Thanks, now I'm almost completely convinced that it's an AD bug (I'll try to coax a Notice of Disconnection from OpenLDAP to confirm). If it is, good luck getting it fixed on the AD side, I guess :wink: I'll try to make a workaround sometime later. Update: Yup, it's an AD bug.

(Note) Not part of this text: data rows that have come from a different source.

theorem runWarp_same {m0 : Nat} {r0 : State} {s : State} {c : StepCtx} {d : List Byte} (hk : Same m0 r0 s)
    (hw : sub 335543309 m0 = true) : Same m0 r0 (runWarp s c d) := by
  unfold runWarp
  try dsimp only
  repeat' first
    | with_reducible assumption
    | exact sub_trans rfl hw
    | intro _
    | with_reducible apply State.fetchRuns_same
    | with_reducible apply State.storeRuns_same
    | with_reducible apply State.event_same
    | with_reducible apply State.addCnt_same
    | with_reducible apply State.addKilo_same
    | with_reducible apply State.footprint_same
    | with_reducible apply State.stepDone_same
    | with_reducible apply Same.ite
    | with_reducible apply Same.foldl
    | with_reducible apply Same.foldlFst
    | split
    | dsimp only
    | (with_reducible apply Same.of_fst; rotate_left; with_reducible assumption)

theorem State.warpStep_same {m0 : Nat} {r0 : State} {s : State} {inst : Nat} {op : Nat} {err : StepErr} (hk : Same m0 r0 s)
    (hw : sub 335543309 m0 = true) : Same m0 r0 (State.warpStep s inst op err) := by
  unfold State.warpStep
  try dsimp only
  repeat' first
    | with_reducible assumption
    | exact sub_trans rfl hw
    | intro _
    | with_reducible apply State.engineStep_same
    | with_reducible apply runWarp_same

theorem execAffine_same {m0 : Nat} {r0 : State} {inst : Fin 4} {err : StepErr} {s : State} (hk : Same m0 r0 s)
    (hw : sub 335543309 m0 = true) : SameRes m0 r0 (execAffine inst err s) := by
  unfold execAffine
  try dsimp only
  repeat' first
    | with_reducible assumption
    | exact sub_trans rfl hw
    | intro _
    | with_reducible apply State.warpStep_same
    | with_reducible apply Same.ite
    | with_reducible apply Same.foldl
    | with_reducible apply Same.foldlFst
    | with_reducible apply SameRes.next

theorem execHomography_same {m0 : Nat} {r0 : State} {inst : Fin 4} {err : StepErr} {s : State} (hk : Same m0 r0 s)
    (hw : sub 335543309 m0 = true) : SameRes m0 r0 (execHomography inst err s) := by
  unfold execHomography
  try dsimp only
  repeat' first
    | with_reducible assumption
    | exact sub_trans rfl hw
    | intro _
    | with_reducible apply State.warpStep_same
    | with_reducible apply Same.ite
    | with_reducible apply Same.foldl
    | with_reducible apply Same.foldlFst
    | with_reducible apply SameRes.next

theorem execMesh_same {m0 : Nat} {r0 : State} {inst : Fin 4} {err : StepErr} {s : State} (hk : Same m0 r0 s)
    (hw : sub 335543309 m0 = true) : SameRes m0 r0 (execMesh inst err s) := by
  unfold execMesh
  try dsimp only
  repeat' first
    | with_reducible assumption
    | exact sub_trans rfl hw
    | intro _
    | with_reducible apply State.warpStep_same
    | with_reducible apply Same.ite
    | with_reducible apply Same.foldl
    | with_reducible apply Same.foldlFst
    | with_reducible apply SameRes.next

theorem runPyr_same {m0 : Nat} {r0 : State} {s : State} {c : StepCtx} {d : List Byte} (hk : Same m0 r0 s)
    (hw : sub 335543309 m0 = true) : Same m0 r0 (runPyr s c d) := by
  unfold runPyr
  have b25 : sub 33554432 m0 = true := sub_trans rfl hw
  try dsimp only
  repeat' first
    | with_reducible assumption
    | exact sub_trans rfl hw
    | intro _
    | with_reducible apply State.fetchRuns_same
    | with_reducible apply State.storeRuns_same
    | with_reducible apply State.addKilo_same
    | with_reducible apply State.addCnt_same
    | with_reducible apply State.setFlag_same
    | with_reducible apply State.stepDone_same
    | with_reducible apply Same.ite
    | with_reducible apply Same.foldl
    | with_reducible apply Same.foldlFst
    | fail_if_no_progress with_reducible refine Same.upd_25 ?_ b25
    | split
    | dsimp only
    | (with_reducible apply Same.of_fst; rotate_left; with_reducible assumption)

theorem execPyramid_same {m0 : Nat} {r0 : State} {inst : Fin 4} {err : StepErr} {s : State} (hk : Same m0 r0 s)
    (hw : sub 335543309 m0 = true) : SameRes m0 r0 (execPyramid inst err s) := by
  unfold execPyramid
  try dsimp only
  repeat' first
    | with_reducible assumption
    | exact sub_trans rfl hw
    | intro _
    | with_reducible apply State.engineStep_same
    | with_reducible apply runPyr_same
    | with_reducible apply Same.ite
    | with_reducible apply Same.foldl
    | with_reducible apply Same.foldlFst
    | with_reducible apply SameRes.next

theorem execRectPair_same {m0 : Nat} {r0 : State} {inst : Fin 4} {err : StepErr} {s : State} (hk : Same m0 r0 s)
    (hw : sub 335543309 m0 = true) : SameRes m0 r0 (execRectPair inst err s) := by
  unfold execRectPair
  try dsimp only
  repeat' first
    | with_reducible assumption
    | exact sub_trans rfl hw
    | intro _
    | with_reducible apply State.warpStep_same
    | with_reducible apply Same.ite
    | with_reducible apply Same.foldl
    | with_reducible apply Same.foldlFst
    | with_reducible apply SameRes.next

/-! ### Machine/Stereo.lean -/

theorem State.countCodes_same {m0 : Nat} {r0 : State} {s : State} {reg : Nat → Nat} {codes : List Nat} (hk : Same m0 r0 s)
    (hw : sub 1 m0 = true) : Same m0 r0 (State.countCodes s reg codes) := by
  unfold State.countCodes
  try dsimp only
  repeat' first
    | with_reducible assumption
    | exact sub_trans rfl hw
    | intro _
    | with_reducible apply State.addCnt_same
    | with_reducible apply Same.ite
    | with_reducible apply Same.foldl

theorem State.motionMiss_same {m0 : Nat} {r0 : State} {s : State} {c : StepCtx} {bit : Nat} {cnt : Nat} (hk : Same m0 r0 s)
    (hw : sub 65537 m0 = true) : Same m0 r0 (State.motionMiss s c bit cnt) := by
  unfold State.motionMiss
  try dsimp only
  repeat' first
    | with_reducible assumption
    | exact sub_trans rfl hw
    | intro _
    | with_reducible apply State.log_same
    | with_reducible apply State.event_same
    | with_reducible apply State.addCnt_same

theorem State.strFinish_same {m0 : Nat} {r0 : State} {s : State} {c : StepCtx} {j : StrJob} {miss : Bool} (hk : Same m0 r0 s)
    (hw : sub 335543309 m0 = true) : Same m0 r0 (State.strFinish s c j miss) := by
  unfold State.strFinish
  try dsimp only
  repeat' first
    | with_reducible assumption
    | exact sub_trans rfl hw
    | intro _
    | with_reducible apply State.storeRuns_same
    | with_reducible apply State.motionMiss_same
    | with_reducible apply State.event_same
    | with_reducible apply State.addKilo_same
    | with_reducible apply State.addCnt_same
    | with_reducible apply State.setFlag_same
    | with_reducible apply State.countCodes_same
    | with_reducible apply State.stepDone_same
    | with_reducible apply Same.ite
    | with_reducible apply Same.foldl
    | with_reducible apply Same.foldlFst
    | split
    | dsimp only
    | (with_reducible apply Same.of_fst; rotate_left; with_reducible assumption)

theorem runStr_same {m0 : Nat} {r0 : State} {s : State} {c : StepCtx} {d : List Byte} (hk : Same m0 r0 s)
    (hw : sub 335543309 m0 = true) : Same m0 r0 (runStr s c d) := by
  unfold runStr
  try dsimp only
  repeat' first
    | with_reducible assumption
    | exact sub_trans rfl hw
    | intro _
    | with_reducible apply State.fetchRuns_same
    | with_reducible apply State.strFinish_same
    | with_reducible apply Same.ite
    | with_reducible apply Same.foldl
    | with_reducible apply Same.foldlFst
    | split
    | dsimp only
    | (with_reducible apply Same.of_fst; rotate_left; with_reducible assumption)

theorem execStereo_same {m0 : Nat} {r0 : State} {inst : Fin 4} {err : StepErr} {s : State} (hk : Same m0 r0 s)
    (hw : sub 335543309 m0 = true) : SameRes m0 r0 (execStereo inst err s) := by
  unfold execStereo
  try dsimp only
  repeat' first
    | with_reducible assumption
    | exact sub_trans rfl hw
    | intro _
    | with_reducible apply State.engineStep_same
    | with_reducible apply runStr_same
    | with_reducible apply Same.ite
    | with_reducible apply Same.foldl
    | with_reducible apply Same.foldlFst
    | with_reducible apply SameRes.next

/-! ### Machine/Flow.lean -/

theorem State.flwStore_same {m0 : Nat} {r0 : State} {s : State} {c : StepCtx} {j : FlwJob} {rows : List (List FlwPix)}
    {refined : Nat} {extra : State → State} (hk : Same m0 r0 s) (hextra : ∀ y0, Same m0 r0 y0 → Same m0 r0 (extra y0))
    (hw : sub 335543309 m0 = true) : Same m0 r0 (State.flwStore s c j rows refined extra) := by
  unfold State.flwStore
  try dsimp only
  repeat' first
    | with_reducible assumption
    | exact sub_trans rfl hw
    | intro _
    | with_reducible apply hextra
    | with_reducible apply State.storeRuns_same
    | with_reducible apply State.addKilo_same
    | with_reducible apply State.setFlag_same
    | with_reducible apply State.addCnt_same
    | with_reducible apply State.stepDone_same
    | with_reducible apply State.countCodes_same
    | with_reducible apply Same.ite
    | with_reducible apply Same.foldl
    | with_reducible apply Same.foldlFst
    | split
    | dsimp only
    | (with_reducible apply Same.of_fst; rotate_left; with_reducible assumption)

fdubois1 commented 4 years ago

Thank you for the information. And why I didn't have that issue with the previous version of ldap3 ? The parser was built in a different way ? Anyway. Do you have an idea to avoid that crash quickly ? Everything works well with the new ldap3 alpha, except that panic that I would like to remove.

Thank you for your help !

inejge commented 4 years ago

The previous parser would also have choked on this kind of message. Perhaps the message never had actually reached the decoder because of internal Tokio differences.

Try the ad-disconn branch, it should eliminate the crash. If you're running the program with tracing enabled, it should print out an "unmatched id: 0" message, but that's all.

fdubois1 commented 4 years ago

Awesome, it works well. Thank you very much for your help, your time, I really appreciate !!!